FAS (CD95)-INDEPENDENT ISLET ALLOGRAFT DESTRUCTION MEDIATED BY CD4+ ISLET-SPECIFIC T CELLS

Abstract

120 Previous studies have shown that pathogenic, islet-specific CD8 T cells derived from non-obese diabetic (NOD) mice are restricted to MHC antigens expressed by islet β cells. However, islet-specific CD4 T cells have also been shown to trigger islet destruction in vivo independently from CD8 T cells or B cells. One example of CD4+, pathogenic T cells is illustrated by BDC2.5 T cell receptor (TCR) transgenic mice specific for an unidentified islet antigen presented in association with NOD MHC class II (I-Ag7). The nature of such CD4-mediated islet damage is unclear, since islets are generally regarded as being devoid of class II MHC antigen expression. Purpose: The purpose of this study was to determine whether BDC2.5 TCR transgenic T cells could mediate the destruction of islet allografts that were MHC class II disparate to the NOD. Methods: NOD BDC2.5 TCR transgenic mice were bred onto the NODscid background to eliminate detectable non-transgenic (endogenous) TCR specificities (BDC2.5scid). BDC2.5scid T cells failed to respond to allogeneic C57Bl/6 (B6, H-2b) antigen presenting cells (APC) in vitro but did respond to either NOD or B6 islet cell antigen in association with NOD APCs. Streptozotocin-induced diabetic NODscid mice were grafted with B6 islet or thyroid grafts at opposite poles of the left kidney capsule. Recipients were either untreated, or were challenged with 106 BDC2.5scid spleen cells intraperitoneally. Results: BDC2.5scid T cells triggered rapid destruction of 7/7 B6 islet allografts in a mean of 11 days post T cell transfer. However, none of the B6 thyroid grafts were damaged, indicating the tissue-specificity of the response. Furthermore, BDC2.5scid also mediated acute destruction of Fas-deficient B6 lpr (5/5 grafts destroyed in 14 days), indicating that interaction with Fas on the target islet was not required for target damage.
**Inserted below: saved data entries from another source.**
/-- Frames that are not taken (R146 to R149): a stranger frame is counted, and one from the address of the open
exchange ends it, credited to no station; a frame out of turn changes nothing; an invalid frame raises the count of
its fault, the first one being captured, and the port's alert is raised once when the sum reaches the threshold. That
an overrun is found on the gateway port at any time is the model's reading (log 12). -/
def Obligations.UntakenFramesAreCounted : Prop :=
  ∀ (s : State), s.office.powered = true →
    let counts := fun (c : Instr) (p : Port) (f : FrameFault) (h : FrameHeader) => ∃ t, exec c s = .next t
      ∧ (let old := errorsAt s p
         let new := errorsAt t p
         new.parity = min 255 (old.parity + if f = .parity then 1 else 0)
         ∧ new.framing = min 255 (old.framing + if f = .framing ∨ f = .short then 1 else 0)
         ∧ new.noise = min 255 (old.noise + if f = .noise then 1 else 0)
         ∧ new.check = min 255 (old.check + if f = .length ∨ f = .check then 1 else 0)
         ∧ new.overrun = min 255 (old.overrun + if f = .overrun then 1 else 0)
         ∧ new.stranger = min 255 (old.stranger + if f = .stranger then 1 else 0)
         ∧ new.capture = some (old.capture.getD (f, h))
         ∧ (let due := old.alerted = false ∧ s.office.params.portThreshold ≤ errorSum new
            (due → new.alerted = true ∧ t.office.reportNumber = (s.office.reportNumber + 1) % 65536)
            ∧ (¬due → new.alerted = old.alerted
                ∧ { t with line := { t.line with errors := s.line.errors } } = s)))
      ∧ (∀ q, portIndex q ≠ portIndex p → errorsAt t q = errorsAt s q)
      ∧ t.roll = s.roll ∧ t.sched = s.sched ∧ t.bell = s.bell ∧ t.gate = s.gate ∧ t.reg = s.reg ∧ t.msg = s.msg
    (∀ p f h, (∀ k, p = .field k → (segmentAt s k).sending = none) → f ≠ .stranger →
        (f = .overrun → (p = .uplink ∧ s.line.upHeld.isSome = true) ∨ p = .gateway) →
        ((errorsAt s p).parity ≤ 255 ∧ (errorsAt s p).framing ≤ 255 ∧ (errorsAt s p).noise ≤ 255
          ∧ (errorsAt s p).check ≤ 255 ∧ (errorsAt s p).overrun ≤ 255 ∧ (errorsAt s p).stranger ≤ 255) →
        counts (.invalidFrame p f h) p f h)
    ∧ (∀ seg src kind payload, (segmentAt s seg).sending = none → classify s seg src = none →
        (∀ x, (segmentAt s seg).exchange = some x → x.address ≠ src) →
        (let e := errorsAt s (.field seg)
         e.parity ≤ 255 ∧ e.framing ≤ 255 ∧ e.noise ≤ 255 ∧ e.check ≤ 255 ∧ e.overrun ≤ 255 ∧ e.stranger ≤ 255) →
        counts (.strangerFrame seg src kind payload) (.field seg) .stranger
          { dest := some 0x01, src := some src, kind := some kind, length := some payload.length })
    ∧ (∀ seg src kind payload, (segmentAt s seg).sending = none → classify s seg src = none →
        let ends := fun t : State => exec (.strangerFrame seg src kind payload) s = .next t
          ∧ (errorsAt t (.field seg)).stranger = min 255 ((errorsAt s (.field seg)).stranger + 1)
          ∧ (segmentAt t seg).exchange = none
          ∧ segmentAt t seg = chooseNext (pollSkipped s seg) { segmentAt s seg with exchange := none }
          ∧ (∀ k, k ≠ seg → segmentAt t k = segmentAt s k) ∧ (∀ n, stationAt t n = stationAt s n)
          ∧ t.roll = s.roll ∧ t.sched = s.sched ∧ t.gate = s.gate ∧ t.reg = s.reg ∧ t.msg = s.msg
        ((segmentAt s seg).exchange = some ⟨src, .poll⟩ → ∃ t, ends t ∧ t.bell = s.bell)
        ∧ ∀ m c r, (segmentAt s seg).exchange = some ⟨src, .bell m⟩ → s.bell.current = some c → c.ringing = some r →
          r.toHand = [] → r.reported + m < r.handed → ∃ t, ends t
            ∧ t.bell = { s.bell with current := some { c with
                ringing := some { r with reported := r.reported + m } } })
    ∧ ∀ seg n src kind payload, classify s seg src = some n →
        ((segmentAt s seg).sending.isSome = true
          ∨ ∀ x, (segmentAt s seg).exchange = some x → x.address ≠ src) →
        exec (.outOfTurnFrame seg src kind payload) s = .next s

/-- FIELD_FRAME_SENT and OUTPUT_QUEUE_ADMIT (R151 to R154): a POLL or a BELL that has been sent opens its exchange;
after any other frame, and at the end of an exchange, the segment sends the oldest frame of the lowest class, or
polls: from its cursor on, the first address that is not passed over, an address being passed over when its station is
ABSENT and the cycle count is not 0, the cursor moving past each address considered and the cycle count rising at each
wrap. The frame that has waited longest outside a queue joins it when it has a place, and the sequencer counts its own
as handed. That a segment that sends nothing, and an admission with no place or nothing outside, change nothing, their
steps not being enabled, is the model's choice (log 1). -/
def Obligations.SegmentsSendAndAdmit : Prop :=
  ∀ (s : State) (seg : Nat), s.office.powered = true →
    let g := segmentAt s seg
    let leaves := fun (c : Instr) (g' : Segment) => ∃ t, exec c s = .next t ∧ segmentAt t seg = g'
      ∧ (∀ k, k ≠ seg → segmentAt t k = segmentAt s k)
      ∧ { t with line := { t.line with segments := s.line.segments } } = s
    let cycleAt := fun i => (g.cycle + (g.cursor + i) / g.poll.length) % 8
    let addressAt := fun i => g.poll[(g.cursor + i) % g.poll.length]?
    let absent := fun a => ∃ n, classify s seg a = some n ∧ (stationAt s n).presence = .absent
    let pollsNext := fun (i : Nat) (a : Byte) => g.queue = [] ∧ g.cursor < g.poll.length ∧ g.cycle < 8
      ∧ addressAt i = some a ∧ (absent a → cycleAt i = 0)
      ∧ ∀ j b, j < i → addressAt j = some b → absent b ∧ cycleAt j ≠ 0
    let polling := fun (i : Nat) (a : Byte) => { g with
      sending := some ⟨a, .poll⟩, exchange := none, cursor := (g.cursor + i + 1) % g.poll.length
      cycle := (g.cycle + (g.cursor + i + 1) / g.poll.length) % 8 }
    (∀ a, g.sending = some ⟨a, .poll⟩ →
      leaves (.fieldFrameSent seg) { g with sending := none, exchange := some ⟨a, .poll⟩ })
    ∧ (∀ a tone d k, g.sending = some ⟨a, .bell tone d k⟩ →
      leaves (.fieldFrameSent seg) { g with sending := none, exchange := some ⟨a, .bell k⟩ })
    ∧ (∀ f f' pre post, g.sending = some f → 2 ≤ outputClass f → g.exchange = none → g.queue = pre ++ f' :: post →
        (∀ x ∈ pre, outputClass f' < outputClass x) → (∀ x ∈ post, outputClass f' ≤ outputClass x) →
        1 ≤ outputClass f' →
        leaves (.fieldFrameSent seg) { g with sending := some f', exchange := none, queue := pre ++ post })
    ∧ (∀ f, g.sending = some f → 2 ≤ outputClass f → g.queue = [] → g.poll = [] →
        leaves (.fieldFrameSent seg) { g with sending := none, exchange := none })
    ∧ (∀ f i a, g.sending = some f → 2 ≤ outputClass f → pollsNext i a →
        leaves (.fieldFrameSent seg) (polling i a))
    ∧ (∀ i a b, g.sending = none → g.exchange = some ⟨b, .poll⟩ → classify s seg b = none → pollsNext i a →
        leaves (.exchangeMiss seg) (polling i a))
    ∧ (g.sending = none → exec (.fieldFrameSent seg) s = .next s)
    ∧ (∀ f fs, g.outside = f :: fs → g.queue.length < 16 → g.sending.isSome = true ∨ g.exchange.isSome = true →
        2 ≤ outputClass f →
        leaves (.outputQueueAdmit seg) { g with outside := fs, queue := g.queue ++ [f] })
    ∧ (∀ f fs c r x y, g.outside = f :: fs → g.queue.length < 16 → g.sending.isSome = true ∨ g.exchange.isSome = true →
        outputClass f = 1 → (∀ h ∈ g.queue, outputClass h = 1 → h.dest ≠ f.dest) →
        s.bell.current = some c → c.ringing = some r → r.toHand = [(x, y)] → r.reported ≤ r.handed →
        ∃ t, exec (.outputQueueAdmit seg) s = .next t
          ∧ segmentAt t seg = { g with outside := fs, queue := g.queue ++ [f] }
          ∧ (∀ k, k ≠ seg → segmentAt t k = segmentAt s k)
          ∧ t.bell = { s.bell with current := some { c with
              ringing := some { r with toHand := [], handed := r.handed + 1 } } }
          ∧ { t with line := { t.line with segments := s.line.segments }, bell := s.bell } = s)
    ∧ (g.outside = [] ∨ 16 ≤ g.queue.length → exec (.outputQueueAdmit seg) s = .next s)

/-! ### The gateway -/

/-- READY, GATEWAY_OTHER_FRAME and GATEWAY_FRAME_SENT (R134 to R136): the credit limit is the credit, held to 8, and
where the window is OPEN and the new limit has room the oldest eligible record is offered, here one record; where no
offer may be made nothing else changes; a frame of another kind is taken from the port and has no effect (the model's
reading, log 12); a frame that meets one still held is an overrun; and the port sends in the order handed. That
GATEWAY_FRAME_SENT with no frame being sent, its step not being enabled, changes nothing is the model's choice (log
1). -/
def Obligations.GatewayPortServes : Prop :=
  ∀ s : State, s.office.powered = true →
    (∀ src b, s.line.gwHeld = none → ∃ t, exec (.ready src [b]) s = .next t
      ∧ t.msg.creditLimit = min 8 b.toNat
      ∧ (noOffer s (min 8 b.toNat) → t = { s with msg := { s.msg with creditLimit := min 8 b.toNat } })
      ∧ (∀ pre post n c, oneOffer s (min 8 b.toNat) pre post n c → offerMade (min 8 b.toNat) pre post n c s t)
      ∧ t.roll = s.roll ∧ t.sched = s.sched ∧ t.bell = s.bell ∧ t.gate = s.gate ∧ t.reg = s.reg ∧ t.office = s.office)
    ∧ (∀ src kind payload, s.line.gwHeld = none → exec (.gatewayOtherFrame src kind payload) s = .next s)
    ∧ (∀ src payload x, s.line.gwHeld = some x → ∃ t, exec (.parentReport src payload) s = .next t
        ∧ (errorsAt t .gateway).overrun = min 255 ((errorsAt s .gateway).overrun + 1)
        ∧ t.roll = s.roll ∧ t.msg = s.msg ∧ t.line.gwSending = s.line.gwSending)
    ∧ (∀ f, s.line.gwSending = some f → exec .gatewayFrameSent s = .next { s with line := { s.line with
        gwSending := s.line.gwWaiting.head?, gwWaiting := s.line.gwWaiting.drop 1 } })
    ∧ (s.line.gwSending = none → exec .gatewayFrameSent s = .next s)

/-- NOT_BEFORE_REACHED (R134, R135): with the window OPEN, no walk running, and credit left, the oldest QUEUED record
whose not-before has come is offered to the contact at its position, here one record; the records before and behind it
stand. -/
def Obligations.OfferIsMade : Prop :=
  ∀ (s : State) (pre post : List Notice) (n : Notice) (c : Contact), s.office.powered = true →
    oneOffer s s.msg.creditLimit pre post n c → ∃ t, exec (.notBeforeReached n.number) s = .next t
      ∧ offerMade s.msg.creditLimit pre post n c s t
Conclusions: These results indicate that islet-specific BDC2.5scid T cells can rapidly trigger destruction of islet allografts that cannot express the MHC class II restriction molecule required for CD4 T cell recognition. This result supports an inflammatory mechanism of islet damage resulting from CD4 T cell interaction with host-type APCs in vivo. Furthermore, this effector pathway appears to be Fas-independent, in distinction from previous findings with islet-specific CD8 T cells that have been shown to induced islet damage via a Fas-dependent mechanism.